### DATA SUPPLIED
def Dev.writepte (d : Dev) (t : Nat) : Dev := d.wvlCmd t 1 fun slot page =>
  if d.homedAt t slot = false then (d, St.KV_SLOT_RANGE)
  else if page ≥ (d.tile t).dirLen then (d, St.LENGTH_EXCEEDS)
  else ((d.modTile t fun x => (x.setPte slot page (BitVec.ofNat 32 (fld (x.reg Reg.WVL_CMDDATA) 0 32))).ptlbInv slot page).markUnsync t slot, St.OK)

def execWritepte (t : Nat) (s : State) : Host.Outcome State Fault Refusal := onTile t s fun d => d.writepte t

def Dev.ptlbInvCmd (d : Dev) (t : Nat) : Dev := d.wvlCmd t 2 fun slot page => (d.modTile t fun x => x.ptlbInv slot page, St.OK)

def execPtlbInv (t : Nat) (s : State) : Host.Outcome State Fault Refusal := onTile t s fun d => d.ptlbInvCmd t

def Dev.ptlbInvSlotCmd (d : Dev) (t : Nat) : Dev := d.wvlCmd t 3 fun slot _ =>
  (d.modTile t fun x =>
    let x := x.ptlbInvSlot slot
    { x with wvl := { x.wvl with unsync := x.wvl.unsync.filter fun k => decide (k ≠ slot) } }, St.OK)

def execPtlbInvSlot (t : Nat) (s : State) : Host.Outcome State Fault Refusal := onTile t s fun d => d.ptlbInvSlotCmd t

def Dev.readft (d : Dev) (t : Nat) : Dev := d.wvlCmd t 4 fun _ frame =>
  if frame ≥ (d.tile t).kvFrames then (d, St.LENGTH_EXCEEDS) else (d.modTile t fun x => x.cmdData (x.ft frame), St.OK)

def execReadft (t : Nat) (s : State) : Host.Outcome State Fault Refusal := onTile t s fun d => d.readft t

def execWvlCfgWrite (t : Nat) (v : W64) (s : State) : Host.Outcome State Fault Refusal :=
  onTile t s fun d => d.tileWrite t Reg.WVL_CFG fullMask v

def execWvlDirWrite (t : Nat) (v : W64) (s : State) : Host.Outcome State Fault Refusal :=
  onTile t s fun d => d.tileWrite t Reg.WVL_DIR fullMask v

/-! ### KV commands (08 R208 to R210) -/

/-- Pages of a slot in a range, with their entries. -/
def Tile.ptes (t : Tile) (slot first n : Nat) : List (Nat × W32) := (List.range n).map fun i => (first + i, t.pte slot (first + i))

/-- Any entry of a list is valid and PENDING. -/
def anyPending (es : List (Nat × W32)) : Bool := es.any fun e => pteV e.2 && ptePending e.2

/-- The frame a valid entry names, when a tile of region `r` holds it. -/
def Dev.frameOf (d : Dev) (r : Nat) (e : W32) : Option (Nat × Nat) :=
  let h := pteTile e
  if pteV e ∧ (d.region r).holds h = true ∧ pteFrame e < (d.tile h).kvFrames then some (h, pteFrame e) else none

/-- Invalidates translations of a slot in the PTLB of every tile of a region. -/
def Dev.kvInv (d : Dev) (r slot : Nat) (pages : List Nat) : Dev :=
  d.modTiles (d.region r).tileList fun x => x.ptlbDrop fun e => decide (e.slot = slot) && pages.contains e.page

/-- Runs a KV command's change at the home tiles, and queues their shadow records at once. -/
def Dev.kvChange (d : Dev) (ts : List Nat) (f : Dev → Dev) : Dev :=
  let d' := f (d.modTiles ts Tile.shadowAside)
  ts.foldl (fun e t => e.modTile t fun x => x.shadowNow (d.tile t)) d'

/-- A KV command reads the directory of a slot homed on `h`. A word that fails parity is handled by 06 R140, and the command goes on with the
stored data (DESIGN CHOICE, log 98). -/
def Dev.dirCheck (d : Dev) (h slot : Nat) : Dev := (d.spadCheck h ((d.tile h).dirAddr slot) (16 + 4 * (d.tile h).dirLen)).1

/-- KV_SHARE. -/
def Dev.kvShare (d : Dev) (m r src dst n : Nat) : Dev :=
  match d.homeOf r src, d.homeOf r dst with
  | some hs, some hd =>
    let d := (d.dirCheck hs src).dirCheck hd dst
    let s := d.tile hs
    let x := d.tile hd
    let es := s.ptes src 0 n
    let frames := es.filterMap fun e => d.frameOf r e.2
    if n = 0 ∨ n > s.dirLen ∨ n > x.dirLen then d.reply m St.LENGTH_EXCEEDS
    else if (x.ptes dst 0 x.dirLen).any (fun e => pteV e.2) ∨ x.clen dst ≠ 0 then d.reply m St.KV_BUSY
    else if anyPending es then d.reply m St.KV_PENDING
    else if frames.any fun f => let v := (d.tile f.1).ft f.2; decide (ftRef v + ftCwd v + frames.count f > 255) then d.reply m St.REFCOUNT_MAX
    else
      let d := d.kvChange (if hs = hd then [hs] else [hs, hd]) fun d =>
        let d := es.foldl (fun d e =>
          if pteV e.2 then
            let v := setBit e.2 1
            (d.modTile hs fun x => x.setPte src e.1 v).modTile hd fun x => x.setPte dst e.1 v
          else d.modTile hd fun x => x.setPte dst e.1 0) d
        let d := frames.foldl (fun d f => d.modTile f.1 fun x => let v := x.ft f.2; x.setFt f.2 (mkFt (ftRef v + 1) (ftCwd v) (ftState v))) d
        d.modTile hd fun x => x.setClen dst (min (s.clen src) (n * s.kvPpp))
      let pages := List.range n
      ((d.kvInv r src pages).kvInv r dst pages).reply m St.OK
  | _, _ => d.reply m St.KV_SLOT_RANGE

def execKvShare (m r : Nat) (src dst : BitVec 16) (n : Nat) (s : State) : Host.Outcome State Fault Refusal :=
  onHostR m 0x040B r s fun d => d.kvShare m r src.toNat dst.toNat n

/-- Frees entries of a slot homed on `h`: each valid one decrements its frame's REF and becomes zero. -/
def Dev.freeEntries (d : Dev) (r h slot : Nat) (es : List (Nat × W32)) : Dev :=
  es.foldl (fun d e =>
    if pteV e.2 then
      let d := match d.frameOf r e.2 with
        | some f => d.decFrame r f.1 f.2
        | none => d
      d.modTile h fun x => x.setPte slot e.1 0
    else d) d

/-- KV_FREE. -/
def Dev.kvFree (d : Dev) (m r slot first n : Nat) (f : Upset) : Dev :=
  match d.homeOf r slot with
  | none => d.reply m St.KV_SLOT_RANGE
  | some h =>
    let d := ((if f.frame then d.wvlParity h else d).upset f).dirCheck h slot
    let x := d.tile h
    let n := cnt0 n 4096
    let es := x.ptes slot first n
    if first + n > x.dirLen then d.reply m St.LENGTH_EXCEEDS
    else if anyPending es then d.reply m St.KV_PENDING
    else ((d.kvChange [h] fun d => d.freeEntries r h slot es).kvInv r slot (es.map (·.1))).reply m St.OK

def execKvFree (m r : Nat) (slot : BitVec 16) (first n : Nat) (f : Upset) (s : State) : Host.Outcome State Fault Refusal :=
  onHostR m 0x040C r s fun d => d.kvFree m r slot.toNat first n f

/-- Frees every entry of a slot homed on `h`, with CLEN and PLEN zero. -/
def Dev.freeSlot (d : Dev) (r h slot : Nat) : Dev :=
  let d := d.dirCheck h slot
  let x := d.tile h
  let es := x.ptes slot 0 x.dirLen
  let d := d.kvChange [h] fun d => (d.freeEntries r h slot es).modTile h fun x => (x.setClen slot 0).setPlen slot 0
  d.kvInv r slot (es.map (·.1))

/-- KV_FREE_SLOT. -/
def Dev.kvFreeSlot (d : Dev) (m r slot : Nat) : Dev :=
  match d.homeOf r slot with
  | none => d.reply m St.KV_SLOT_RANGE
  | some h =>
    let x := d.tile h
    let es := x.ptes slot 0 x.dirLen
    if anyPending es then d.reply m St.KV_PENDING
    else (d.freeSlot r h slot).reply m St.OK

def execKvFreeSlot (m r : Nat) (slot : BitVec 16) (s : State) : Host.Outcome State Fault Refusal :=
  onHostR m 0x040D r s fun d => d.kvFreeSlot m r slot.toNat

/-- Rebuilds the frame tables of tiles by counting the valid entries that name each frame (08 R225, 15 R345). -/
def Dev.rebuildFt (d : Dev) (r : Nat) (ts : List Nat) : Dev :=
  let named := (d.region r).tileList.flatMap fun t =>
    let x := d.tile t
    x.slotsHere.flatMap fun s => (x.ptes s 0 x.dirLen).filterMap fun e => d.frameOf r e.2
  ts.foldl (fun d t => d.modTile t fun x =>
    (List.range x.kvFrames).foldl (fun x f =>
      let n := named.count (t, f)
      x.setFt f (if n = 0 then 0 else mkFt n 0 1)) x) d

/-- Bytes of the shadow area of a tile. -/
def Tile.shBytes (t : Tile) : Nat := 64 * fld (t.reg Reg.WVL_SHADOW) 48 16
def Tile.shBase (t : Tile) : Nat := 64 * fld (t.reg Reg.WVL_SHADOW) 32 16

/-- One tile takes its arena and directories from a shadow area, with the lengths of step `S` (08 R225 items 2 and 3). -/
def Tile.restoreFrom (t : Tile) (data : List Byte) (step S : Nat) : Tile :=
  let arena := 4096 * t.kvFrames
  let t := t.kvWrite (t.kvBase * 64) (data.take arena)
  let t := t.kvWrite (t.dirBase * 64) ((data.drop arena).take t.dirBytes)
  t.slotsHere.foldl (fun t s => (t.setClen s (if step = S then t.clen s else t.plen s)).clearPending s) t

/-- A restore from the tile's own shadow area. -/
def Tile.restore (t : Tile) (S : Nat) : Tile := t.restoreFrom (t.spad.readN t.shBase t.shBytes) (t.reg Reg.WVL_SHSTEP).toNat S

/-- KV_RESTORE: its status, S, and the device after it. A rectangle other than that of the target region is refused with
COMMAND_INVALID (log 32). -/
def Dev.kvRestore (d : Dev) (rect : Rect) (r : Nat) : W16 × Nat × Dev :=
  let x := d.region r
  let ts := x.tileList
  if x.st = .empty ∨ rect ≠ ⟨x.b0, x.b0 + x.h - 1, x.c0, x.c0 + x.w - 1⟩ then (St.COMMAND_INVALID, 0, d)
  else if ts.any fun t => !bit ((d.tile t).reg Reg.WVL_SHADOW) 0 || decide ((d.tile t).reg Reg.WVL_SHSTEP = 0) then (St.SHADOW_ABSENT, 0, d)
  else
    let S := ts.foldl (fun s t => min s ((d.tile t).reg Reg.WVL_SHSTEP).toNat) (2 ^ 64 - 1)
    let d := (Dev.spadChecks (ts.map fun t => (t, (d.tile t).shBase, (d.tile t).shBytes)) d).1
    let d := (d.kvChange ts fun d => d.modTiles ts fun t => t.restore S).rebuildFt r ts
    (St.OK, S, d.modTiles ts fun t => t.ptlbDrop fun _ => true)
--
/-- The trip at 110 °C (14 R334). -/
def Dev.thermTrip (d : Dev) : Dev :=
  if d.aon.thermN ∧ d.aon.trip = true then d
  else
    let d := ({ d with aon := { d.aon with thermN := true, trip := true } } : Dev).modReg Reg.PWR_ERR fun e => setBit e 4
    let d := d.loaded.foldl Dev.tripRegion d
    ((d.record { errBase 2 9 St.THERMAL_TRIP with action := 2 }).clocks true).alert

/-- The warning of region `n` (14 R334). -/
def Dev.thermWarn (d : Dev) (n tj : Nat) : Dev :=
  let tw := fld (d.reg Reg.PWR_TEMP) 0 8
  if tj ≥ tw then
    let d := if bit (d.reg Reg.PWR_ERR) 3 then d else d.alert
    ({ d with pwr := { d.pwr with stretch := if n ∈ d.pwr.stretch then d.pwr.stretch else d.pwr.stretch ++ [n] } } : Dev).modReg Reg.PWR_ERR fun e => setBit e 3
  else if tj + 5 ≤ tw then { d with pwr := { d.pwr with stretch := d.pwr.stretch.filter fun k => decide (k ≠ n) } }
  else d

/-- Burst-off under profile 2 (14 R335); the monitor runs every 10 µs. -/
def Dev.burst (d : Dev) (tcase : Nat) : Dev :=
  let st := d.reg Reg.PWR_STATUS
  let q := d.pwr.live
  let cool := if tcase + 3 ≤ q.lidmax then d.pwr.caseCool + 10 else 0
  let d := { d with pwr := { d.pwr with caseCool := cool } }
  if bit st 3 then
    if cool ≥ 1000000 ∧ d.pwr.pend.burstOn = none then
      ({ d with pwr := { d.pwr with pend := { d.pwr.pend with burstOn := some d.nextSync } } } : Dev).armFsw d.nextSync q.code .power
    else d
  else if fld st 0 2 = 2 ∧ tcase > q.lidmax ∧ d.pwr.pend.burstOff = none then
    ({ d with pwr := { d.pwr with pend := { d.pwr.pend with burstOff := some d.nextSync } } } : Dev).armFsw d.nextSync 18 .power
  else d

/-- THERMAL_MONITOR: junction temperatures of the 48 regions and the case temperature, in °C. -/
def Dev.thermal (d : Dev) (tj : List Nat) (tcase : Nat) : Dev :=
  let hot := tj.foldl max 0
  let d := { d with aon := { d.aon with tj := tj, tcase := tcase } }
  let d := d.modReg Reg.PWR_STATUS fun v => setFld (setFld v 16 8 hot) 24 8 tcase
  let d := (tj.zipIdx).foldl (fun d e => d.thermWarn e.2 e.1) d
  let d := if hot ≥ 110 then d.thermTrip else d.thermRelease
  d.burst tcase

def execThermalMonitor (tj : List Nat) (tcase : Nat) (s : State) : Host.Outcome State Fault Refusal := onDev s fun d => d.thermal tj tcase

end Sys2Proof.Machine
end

### DESCRIPTION OF THE TASK
Reproduce, character for character, only the lines of the preceding data that start at the line with "def execWvlCfgWrite (t" and end at the line with "let h := pteTile e", both included.

### WRITTEN SOLUTION
def execWvlCfgWrite (t : Nat) (v : W64) (s : State) : Host.Outcome State Fault Refusal :=
  onTile t s fun d => d.tileWrite t Reg.WVL_CFG fullMask v

def execWvlDirWrite (t : Nat) (v : W64) (s : State) : Host.Outcome State Fault Refusal :=
  onTile t s fun d => d.tileWrite t Reg.WVL_DIR fullMask v

/-! ### KV commands (08 R208 to R210) -/

/-- Pages of a slot in a range, with their entries. -/
def Tile.ptes (t : Tile) (slot first n : Nat) : List (Nat × W32) := (List.range n).map fun i => (first + i, t.pte slot (first + i))

/-- Any entry of a list is valid and PENDING. -/
def anyPending (es : List (Nat × W32)) : Bool := es.any fun e => pteV e.2 && ptePending e.2

/-- The frame a valid entry names, when a tile of region `r` holds it. -/
def Dev.frameOf (d : Dev) (r : Nat) (e : W32) : Option (Nat × Nat) :=
  let h := pteTile e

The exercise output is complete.